The case study here turning on CCW illustrates the tensions of this dialogue between quants and CRT. The work is theoretically robust and experientially rich, but there are still tensions. Do the quantitative analyses oversimplify the complexity by making it a matter of statistical variables? We still need to discuss how to measure and analyse CCW, and how it might be an appropriate framework to understand college access and readiness. We might need to think about further measures of it. This should include quantitative analysis and different scales in different populations and intersection identities.

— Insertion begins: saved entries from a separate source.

-- ==== Sys2Proof/Syntax.lean ====
section
/-! DEFINITION. The commands of the block, one constructor per row of spec/opcode_table.json, and the data they carry. -/
namespace Sys2Proof

/-- Where a life-cycle transition, a zeroisation, a staging or an activation is cut short (17 R392, 18 R426), and where the read-back of a
programmed OTP word fails (17 R387). -/
inductive Cut where
  /-- With the zeroisation marker committed, before the zeroisation has ended; in a staging, with the bank partly programmed. -/
  | early
  /-- After so many fields and words of the OTP have been programmed, the next one torn or not begun. -/
  | programming (done : Nat) (torn : Bool)
  /-- The read-back of the word after so many fails; the operation completes with the failure. -/
  | readBack (done : Nat)
  /-- Before the last commit: the marker's, or that of the verified set. -/
  | late
  deriving DecidableEq, Repr

/-- What reaches an operation from outside at its stage-5 step (01 R503): the bytes its host reads deliver, the failures those
reads meet, and what happens to the custody memory it commits to.  Bytes a list lacks were not delivered in time and are poison
(15 R333). -/
structure OpInput where
  /-- The main input, where IN_REF names host memory. -/
  inp : Bytes
  /-- The auxiliary input, where AUX_REF names host memory. -/
  aux : Bytes
  /-- The expected values, where EXPECT_REF names host memory. -/
  exp : Bytes
  /-- The main input as its second read delivers it (09 R194). -/
  again : Bytes
  /-- Poisoned data was consumed (03 R500). -/
  poison : Bool
  /-- A read completed with UR or CA. -/
  dma : Bool
  /-- A translation failed. -/
  xlat : Bool
  /-- Poisoned data was fetched but not consumed (03 R66). -/
  poisonSeen : Bool
  /-- The key material read from the arena held an uncorrectable error (12 R268). -/
  keyFault : Bool
  /-- The same of the material of KEY_B's slot. -/
  keyFaultB : Bool
  /-- An uncorrectable block of the hypertree cache was consumed (06 R125): in the key's top entry. -/
  badTop : Bool
  /-- The same in the pinned tree the signature needs. -/
  badTree : Bool
  /-- What the unit's check of its own result finds (09 R184): 0 it passes, 1 it fails and the repeat gives the same result, 2 the repeat
  gives another. -/
  selfCheck : Nat
  /-- A record or word written to MRAM or OTP could be committed. -/
  commitOk : Bool
  /-- UPDATE_STAGE: the flash is erased and programmed; UPDATE_ACTIVATE: it reads back as it was staged. -/
  flashOk : Bool
  /-- ENGINE_REINIT: the units whose self-test fails, as 16 R366 numbers them. -/
  fails : List Nat
  /-- LC_TRANSITION: VDD_OTP is at or above 1.71 V. -/
  vddOtp : Bool
  /-- LC_TRANSITION, ZEROISE, UPDATE_STAGE: where it is cut short, if it is. -/
  cut : Option Cut
  /-- UPDATE_ACTIVATE: the cores hand over in time (18 R422). -/
  handover : Bool
  deriving DecidableEq, Repr

/-- What the active set reports (05 R105, R106; 08 R178; 18): FN-DSA revision and whether it takes a context, the HQC revision and its
lengths (public key, ciphertext, private key, shared secret) for HQC-128, -192 and -256. -/
structure EngineInfo where
  fndsaSpec : Nat
  fndsaCtx : Bool
  hqcSpec : Nat
  hqcLens : List (Nat × Nat × Nat × Nat)
  deriving DecidableEq, Repr

/-- One capsule record (18 R405). -/
inductive CapRec where
  | reg (off mask value : Nat)
  | cal (item : Nat) (delta : Int)
  | inst0 (reserve limit share : Nat)
  deriving DecidableEq, Repr

/-- What a set's manifest and parts say that reaches State (18 R400, R404, R410): its identifier, version, flags, who signed its
capsule, the capsule's identifier and records, each class's PATCH_REV, what the set's engines report, and its part digests as
FX_BOOT_MEAS compares them (10 R220). -/
structure SetInfo where
  setId : Nat
  svn : Nat
  raiseFloor : Bool
  ownerSigned : Bool
  capsuleId : Nat
  records : List CapRec
  patchRevs : List Nat
  engines : EngineInfo
  /-- The SHA-512 and SHA3-512 digests its manifest names for its four parts (R400). -/
  digests : List (Bytes × Bytes)
  deriving DecidableEq, Repr

/-- What BOOT finds (18 R413): the tests, the flash and the firmware it starts. -/
structure BootInput where
  /-- OTP fields whose two reads differ, by byte offset (17 R380), and fields with a word that reads as uncorrectable (R379). -/
  otpMargin : List Nat
  otpBad : List Nat
  /-- Checkers that fail the start-up test (15 R337). -/
  checkers : List Nat
  /-- The 1,024 samples of each entropy source's start-up test, sample k as bit k (12 R271). -/
  src0 : Nat
  src1 : Nat
  /-- Journal records that cannot be read, by SEQ: HDR still decodes, or does not (15 R335). -/
  journalBad : List Nat
  journalLost : List Nat
  /-- Slots whose blob or stateful working set fails at the restore (12 R267). -/
  blobsBad : List Nat
  sfdpOk : Bool
  flashLog2 : Nat
  /-- What a bank of the flash holds where something other than this device has changed it (log 14). -/
  bank0 : Option (Option SetInfo)
  bank1 : Option (Option SetInfo)
  /-- The failure of the chosen bank's reading, as CUS_BOOT_STATUS.FAIL_CODE numbers it. -/
  readFail : Option Nat
  /-- The four parts as lane 0 reads them from the bank (10 R220). -/
  parts : List Bytes
  /-- Units whose known-answer test fails: fault source and address. -/
  kat : List (Nat × Nat)
  /-- The activation record cannot be committed. -/
  recordFail : Bool
  fwStart : Bool
  standby : Bool
  deriving DecidableEq, Repr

What is it that makes quants critical, and how do we put quantitative analysis into critical practice. Actually running a regression model or whatever looks similar whether critical or non-critical studies are being pursued, and usually conventional practices 'have long been interpreted in ways that run counter to CRT tenets' (198). Perhaps the intent matters more than the methods?, CRT notes that cultural assets are not valued by the dominant school culture rather than just describing the picture [or using the findings to support a deficit theory?].

We need more methodological guidelines, which implies conventional teaching, although there may be methodological practices beyond what is conventionally taught that will be useful to issues of race and racism. Unfortunately, limits have been introduced by the effort to criticise 'the nonneutrality or even racialised dangers of numbers'. Instead, we need much more 'methodological doing and teaching while also highlighting the important practice implications' especially from 'studies that are critically informed and intended'. [same for reserch methods generally I reckon]

There are implications for institutions designed with students' cultures in mind. There is a criticism of deficit interpretations which often inform policy, and caution about existing psychometric tests. Well-designed quantitative work might challenge these policies. We 'should move beyond simple descriptive statistics of racial difference to inferential measurement and theoretical modelling'(198), if only to provide the context for counter stories. We will be able to test theories and assumptions for example those that emphasise students cultural assets.